COVID-19 is now officially a Pandemic


The WHO after many weeks of dithering has finally declared COVID-19 a pandemic.  Most scientists and healthcare professionals already had been treating it as such anyway.  Scientific advisers to Chancellor Merkel warned her that as many as 2/3 of all Germans may contract the coronavirus and she needed to attack it seriously and immediately as a major pandemic.  The US, as many had urged for weeks, is finally ramping up testing and found 313 new cases today – more than the cumulative total for weeks up to March 5th.  The stock market took another major tumble today with the Dow now down more than 20% - forecasting a recession is coming to the US.  (These forecasts are sometimes scoffed at since the Dow has forecast 9 of the past 5 recessions.)  Is the world ending?  Is there any good news?

I think the risks are many and they are far more likely than optimistic scenarios painted by Trump, but there are some signs that the world may avoid some of the near apocalyptic scenarios if governments act forcefully and quickly. 

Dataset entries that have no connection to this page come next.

-- ==== Sys2Proof/Machine/Ops.lean ====
section
/-! DEFINITION. The named operations over the units of the module that the meanings share, and taking an exception and
returning from one (spec/16_traps.md). -/

namespace Sys2Proof.Machine

/-- What a step answers. -/
abbrev Res := Host.Outcome State Fault Refusal

/-! ### Port words (R120 to R123) -/

/-- A word of the module itself for a queue, which the router holds in order. -/
def postWord (s : State) (dest port : Nat) (v : Word) : State :=
  { s with words := s.words ++ [⟨none, dest, port, v⟩] }

/-- Has a context a word that its router has not yet delivered? -/
def routerBusy (s : State) (lc c : Nat) : Bool := s.words.any (fun w => w.sender == some (lc, c))

/-! ### Counters (R362 to R364, R386) -/

/-- The owner tag of a task's events: virtual function in bits 14:8, partition in bits 5:0 (R362, R363). -/
def ownerTag (s : State) (task : Nat) : Option (Nat × Nat) :=
  match taskOf s task with
  | some t => some (t.part, t.vf)
  | none => none

/-- Does CTAG admit an owner (R363)? -/
def tagAdmits (ctag : Word) (owner : Option (Nat × Nat)) : Bool :=
  bit ctag 15 || (match owner with
    | some (p, v) => bits ctag 5 0 == p && bits ctag 14 8 == v
    | none => false)

/-- Which bin of a histogram a value falls in (R364). -/
def histBin (bnd : Word) (x : Nat) : Nat :=
  if x < bits bnd 15 0 then 0 else if x < bits bnd 31 16 then 1 else if x < bits bnd 47 32 then 2 else 3

/-- Add x to counter n of a core; on a wrap set OV and signal by the route in a CSEL word, to the owner that CTAG names
(R364, R387). -/
def countAdd (s : State) (p n x : Nat) (sel : Word) : State :=
  let pc := physOf s p
  let total := (getD 0#64 pc.cnt n).toNat + x
  let s1 := setPhys s p { pc with cnt := setD 0#64 pc.cnt n (word (total % 2 ^ 48)) }
  if total < 2 ^ 48 then s1
  else
    let s2 := modPhys s1 p (fun q => { q with covf := q.covf ||| (1#64 <<< n) })
    match bits sel 13 12 with
    | 1 =>
      match reeveOf s (dieOf p) with
      | some lc => postWord s2 lc 5 (word (p % 2048 + n * 4096))
      | none => s2
    | 2 => { s2 with msix := s2.msix ++ [(bits pc.ctag 14 8, 1)] }
    | _ => s2

/-- One counter meets an event with value x (R364): MAX keeps no more than the counter's 48 bits hold (R362, log 43).
What HIST in CSEL1 to CSEL3 does while CSEL0 is not HIST is not
stated: the counter then takes a free value (log 5). -/
def countOne (s : State) (p code x n : Nat) : State :=
  let pc := physOf s p
  let sel := getD 0#64 pc.csel n
  let hist := bits (getD 0#64 pc.csel 0) 15 14 == 3
  if hist && n != 0 then s
  else if bits sel 7 0 != code then s
  else match bits sel 15 14 with
    | 0 => countAdd s p n x sel
    | 1 => setPhys s p { pc with cnt := setD 0#64 pc.cnt n (word (min (getD 0#64 pc.cnt n).toNat x)) }
    | 2 => setPhys s p { pc with cnt := setD 0#64 pc.cnt n (word (max (getD 0#64 pc.cnt n).toNat (min x (2 ^ 48 - 1)))) }
    | _ =>
      if n = 0 then countAdd s p (histBin pc.chbnd x) 1 sel
      else setPhys (takeFree s).2 p { pc with cnt := setD 0#64 pc.cnt n (word ((takeFree s).1.toNat % 2 ^ 48)) }

/-- An event of a physical core, carrying an owner (R363, R386). -/
def countEvent (s : State) (p code x : Nat) (owner : Option (Nat × Nat)) : State :=
  if tagAdmits (physOf s p).ctag owner then
    (List.range 4).foldl (fun t n => countOne t p code x n) s
  else s

/-- An event of a logical core's task, counted where the core stands. -/
def countAt (s : State) (lc code x : Nat) : State :=
  match standsOn s lc with
  | some p => countEvent s p code x (ownerTag s (taskNum lc))
  | none => s

/-! ### Causes (R305) -/

def causeIllegalInsn : Nat := 0x01
def causeIllegalReg : Nat := 0x02
def causeFormat : Nat := 0x03
def causeMisaligned : Nat := 0x04
def causeProtect : Nat := 0x05
def causeEscape : Nat := 0x06
def causeLease : Nat := 0x07
def causePoison : Nat := 0x08
def causeMxMismatch : Nat := 0x09
def causeSprint : Nat := 0x0A
def causeTrap : Nat := 0x0B
def causeBreak : Nat := 0x0C
def causeTile : Nat := 0x0D
def causeCopy : Nat := 0x0E
def causeWatch : Nat := 0x0F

1.  The Chinese contagion has finally broken its fever with just 18 new cases and 11 new deaths - record low case number for China last seen Jan 15th – 8 weeks ago.  These numbers and the number of active case have been trending down for more than 3 weeks now.  If China doesn’t suffer reinfection, it means that the US might only suffer similarly until the end of April.  Of course, this assumes that the US adopts similarly draconian measures as the Chinese – not a slam dunk given today’s political environment.  Following the Chinese containment model as the Italians appear to be doing now will set back any country’s economy severely for at least 1-2 quarters.  

2.  Some countries appear to have escaped any major fatalities.  For example Norway has 629 confirmed cases and hotness of 116 per million citizens and yet has suffered no deaths.  The apparent mortality of zero, although statistically significant, is very misleading since case count has exploded in recent days.  The lagged5 mortality of 0/113, that is 0 out of 113 confirmed cases 5 days ago in Norway, is also misleading because Norway has only had one resolved case so far so the lag time between disease diagnosis and resolution may be longer than 5 days especially since we suspect that they may be doing a better than average job of testing potential cases early like South Korea.  So even though Norway and its neighbor Denmark (514 case with no deaths) are hot and show zero mortality on all 3 of our measures, it is still too early to say whether they provide an optimistic model for testing, tracking, and treatment of COVID-19 that may be emulated by other countries.  There is another country, though, where optimism may be justified and that is Singapore.  It has experienced the coronavirus outbreak for more than two months already.  And yet it still has 0 fatalities out of 178 confirmed cases (coincident).  It also has 0/130 mortality on a 5-day lagged basis.  In fact it has zero mortality on a resolved basis as well with 96 recovered patients and no deaths.  This is beginning to be statistically significant and rules out some of the more apocalyptic scenarios envisioned by some.  It may make sense for researchers to look at how Singapore test, track, and treat potential victims and how they restrict travel, activity, and quarantine to protect their citizens.    

Comments

  1. Is this a typo? "These forecasts are sometimes scoffed at since the Dow has forecast 9 of the past 5 recessions."